WHAT THE TASK REQUIRES> Instruction for the data below: set down exactly the lines from the line with "theorem nop (src" to the line with "theorem exit (src", inclusive, and no others.

[EXERCISE MATERIAL Boundary: Start]

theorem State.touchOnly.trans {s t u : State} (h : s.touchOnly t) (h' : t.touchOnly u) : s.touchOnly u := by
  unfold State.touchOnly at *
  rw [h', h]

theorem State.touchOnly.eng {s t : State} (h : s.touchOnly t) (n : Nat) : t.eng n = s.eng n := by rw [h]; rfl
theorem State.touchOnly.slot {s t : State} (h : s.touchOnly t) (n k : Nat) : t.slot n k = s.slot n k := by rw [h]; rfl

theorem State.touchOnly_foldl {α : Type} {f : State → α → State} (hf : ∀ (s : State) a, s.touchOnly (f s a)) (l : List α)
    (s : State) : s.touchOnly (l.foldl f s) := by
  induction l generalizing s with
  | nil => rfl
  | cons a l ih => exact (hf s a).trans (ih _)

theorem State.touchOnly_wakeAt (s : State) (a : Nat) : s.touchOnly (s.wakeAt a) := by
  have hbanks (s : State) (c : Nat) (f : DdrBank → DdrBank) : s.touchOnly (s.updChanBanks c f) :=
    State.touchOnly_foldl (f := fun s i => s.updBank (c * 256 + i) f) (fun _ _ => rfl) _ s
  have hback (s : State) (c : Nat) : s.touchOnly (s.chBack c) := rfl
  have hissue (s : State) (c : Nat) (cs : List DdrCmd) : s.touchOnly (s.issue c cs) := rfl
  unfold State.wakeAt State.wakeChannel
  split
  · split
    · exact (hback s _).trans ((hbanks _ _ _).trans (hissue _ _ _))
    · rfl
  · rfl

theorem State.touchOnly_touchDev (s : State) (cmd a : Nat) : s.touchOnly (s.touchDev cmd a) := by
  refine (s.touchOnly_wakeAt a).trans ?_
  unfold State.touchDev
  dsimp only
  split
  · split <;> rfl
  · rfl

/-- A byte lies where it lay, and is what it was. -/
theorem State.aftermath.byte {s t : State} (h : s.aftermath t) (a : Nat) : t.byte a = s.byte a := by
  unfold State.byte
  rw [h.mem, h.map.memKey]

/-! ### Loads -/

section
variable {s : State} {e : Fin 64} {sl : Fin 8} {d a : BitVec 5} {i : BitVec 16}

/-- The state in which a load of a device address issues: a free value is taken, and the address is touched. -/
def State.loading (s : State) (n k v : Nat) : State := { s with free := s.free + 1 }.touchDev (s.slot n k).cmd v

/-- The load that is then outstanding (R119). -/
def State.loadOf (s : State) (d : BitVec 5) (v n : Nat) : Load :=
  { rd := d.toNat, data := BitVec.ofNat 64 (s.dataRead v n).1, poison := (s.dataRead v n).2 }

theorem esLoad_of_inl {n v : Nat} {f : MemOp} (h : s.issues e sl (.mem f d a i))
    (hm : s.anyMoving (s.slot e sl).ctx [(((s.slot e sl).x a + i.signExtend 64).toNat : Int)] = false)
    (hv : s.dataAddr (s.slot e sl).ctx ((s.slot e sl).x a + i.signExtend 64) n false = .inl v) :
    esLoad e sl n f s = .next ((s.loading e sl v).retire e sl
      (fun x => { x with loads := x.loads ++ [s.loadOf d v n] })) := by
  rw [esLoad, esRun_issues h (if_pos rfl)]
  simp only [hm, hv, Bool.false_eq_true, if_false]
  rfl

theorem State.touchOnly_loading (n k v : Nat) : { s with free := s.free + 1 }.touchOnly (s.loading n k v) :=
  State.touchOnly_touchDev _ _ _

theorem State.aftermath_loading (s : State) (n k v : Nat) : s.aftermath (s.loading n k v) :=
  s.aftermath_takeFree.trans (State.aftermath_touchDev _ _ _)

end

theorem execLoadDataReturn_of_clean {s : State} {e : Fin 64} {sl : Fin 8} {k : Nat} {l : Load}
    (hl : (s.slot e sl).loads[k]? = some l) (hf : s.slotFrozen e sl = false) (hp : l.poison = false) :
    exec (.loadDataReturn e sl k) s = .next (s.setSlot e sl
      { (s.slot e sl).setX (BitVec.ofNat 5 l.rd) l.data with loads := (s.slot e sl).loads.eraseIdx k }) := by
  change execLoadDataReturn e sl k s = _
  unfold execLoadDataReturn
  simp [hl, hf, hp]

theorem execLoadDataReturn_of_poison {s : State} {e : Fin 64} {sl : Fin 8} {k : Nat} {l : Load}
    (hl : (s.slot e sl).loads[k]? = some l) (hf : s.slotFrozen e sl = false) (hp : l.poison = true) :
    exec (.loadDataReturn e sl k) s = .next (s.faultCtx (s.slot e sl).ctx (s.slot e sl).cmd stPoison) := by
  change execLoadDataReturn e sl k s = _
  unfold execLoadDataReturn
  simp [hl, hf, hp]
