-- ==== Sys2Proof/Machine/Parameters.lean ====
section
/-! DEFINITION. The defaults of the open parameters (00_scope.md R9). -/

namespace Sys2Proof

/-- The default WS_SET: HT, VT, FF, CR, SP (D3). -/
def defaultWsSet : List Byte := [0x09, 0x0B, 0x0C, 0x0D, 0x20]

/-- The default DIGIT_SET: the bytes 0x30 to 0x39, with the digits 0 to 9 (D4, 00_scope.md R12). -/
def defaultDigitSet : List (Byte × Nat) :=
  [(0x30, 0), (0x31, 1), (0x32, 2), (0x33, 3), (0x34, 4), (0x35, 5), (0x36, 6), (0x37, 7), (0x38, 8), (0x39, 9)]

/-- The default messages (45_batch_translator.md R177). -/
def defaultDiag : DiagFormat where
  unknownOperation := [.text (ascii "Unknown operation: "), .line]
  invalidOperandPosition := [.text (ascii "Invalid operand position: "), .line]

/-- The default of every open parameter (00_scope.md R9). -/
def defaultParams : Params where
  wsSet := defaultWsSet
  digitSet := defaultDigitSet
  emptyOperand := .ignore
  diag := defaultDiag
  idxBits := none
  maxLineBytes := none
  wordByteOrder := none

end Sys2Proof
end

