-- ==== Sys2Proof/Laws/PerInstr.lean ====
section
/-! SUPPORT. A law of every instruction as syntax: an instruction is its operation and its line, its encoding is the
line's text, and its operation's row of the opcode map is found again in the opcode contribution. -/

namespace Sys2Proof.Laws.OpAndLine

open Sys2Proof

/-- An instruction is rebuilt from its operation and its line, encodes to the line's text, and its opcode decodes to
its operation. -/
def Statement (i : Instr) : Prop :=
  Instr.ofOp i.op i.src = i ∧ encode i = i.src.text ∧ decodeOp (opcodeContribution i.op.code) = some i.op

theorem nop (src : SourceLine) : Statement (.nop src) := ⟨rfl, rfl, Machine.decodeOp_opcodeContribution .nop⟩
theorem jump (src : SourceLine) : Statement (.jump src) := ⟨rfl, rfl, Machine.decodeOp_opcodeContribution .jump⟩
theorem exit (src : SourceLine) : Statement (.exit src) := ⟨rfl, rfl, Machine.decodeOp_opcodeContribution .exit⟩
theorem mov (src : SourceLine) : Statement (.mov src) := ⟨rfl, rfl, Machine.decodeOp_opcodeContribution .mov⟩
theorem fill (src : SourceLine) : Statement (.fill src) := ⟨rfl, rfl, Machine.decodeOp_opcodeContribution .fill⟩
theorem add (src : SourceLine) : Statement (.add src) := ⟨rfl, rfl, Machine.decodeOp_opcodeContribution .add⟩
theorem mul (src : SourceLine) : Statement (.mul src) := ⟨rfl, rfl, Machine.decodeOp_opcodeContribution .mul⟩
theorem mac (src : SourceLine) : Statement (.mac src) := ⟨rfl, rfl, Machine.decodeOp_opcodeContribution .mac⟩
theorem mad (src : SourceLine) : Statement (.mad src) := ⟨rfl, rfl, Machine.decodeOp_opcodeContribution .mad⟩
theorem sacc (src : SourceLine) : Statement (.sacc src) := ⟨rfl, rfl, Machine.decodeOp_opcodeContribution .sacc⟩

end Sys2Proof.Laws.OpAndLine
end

[EXERCISE MATERIAL Boundary: End]

ANSWER TO THE EXERCISE>
theorem nop (src : SourceLine) : Statement (.nop src) := ⟨rfl, rfl, Machine.decodeOp_opcodeContribution .nop⟩
theorem jump (src : SourceLine) : Statement (.jump src) := ⟨rfl, rfl, Machine.decodeOp_opcodeContribution .jump⟩
theorem exit (src : SourceLine) : Statement (.exit src) := ⟨rfl, rfl, Machine.decodeOp_opcodeContribution .exit⟩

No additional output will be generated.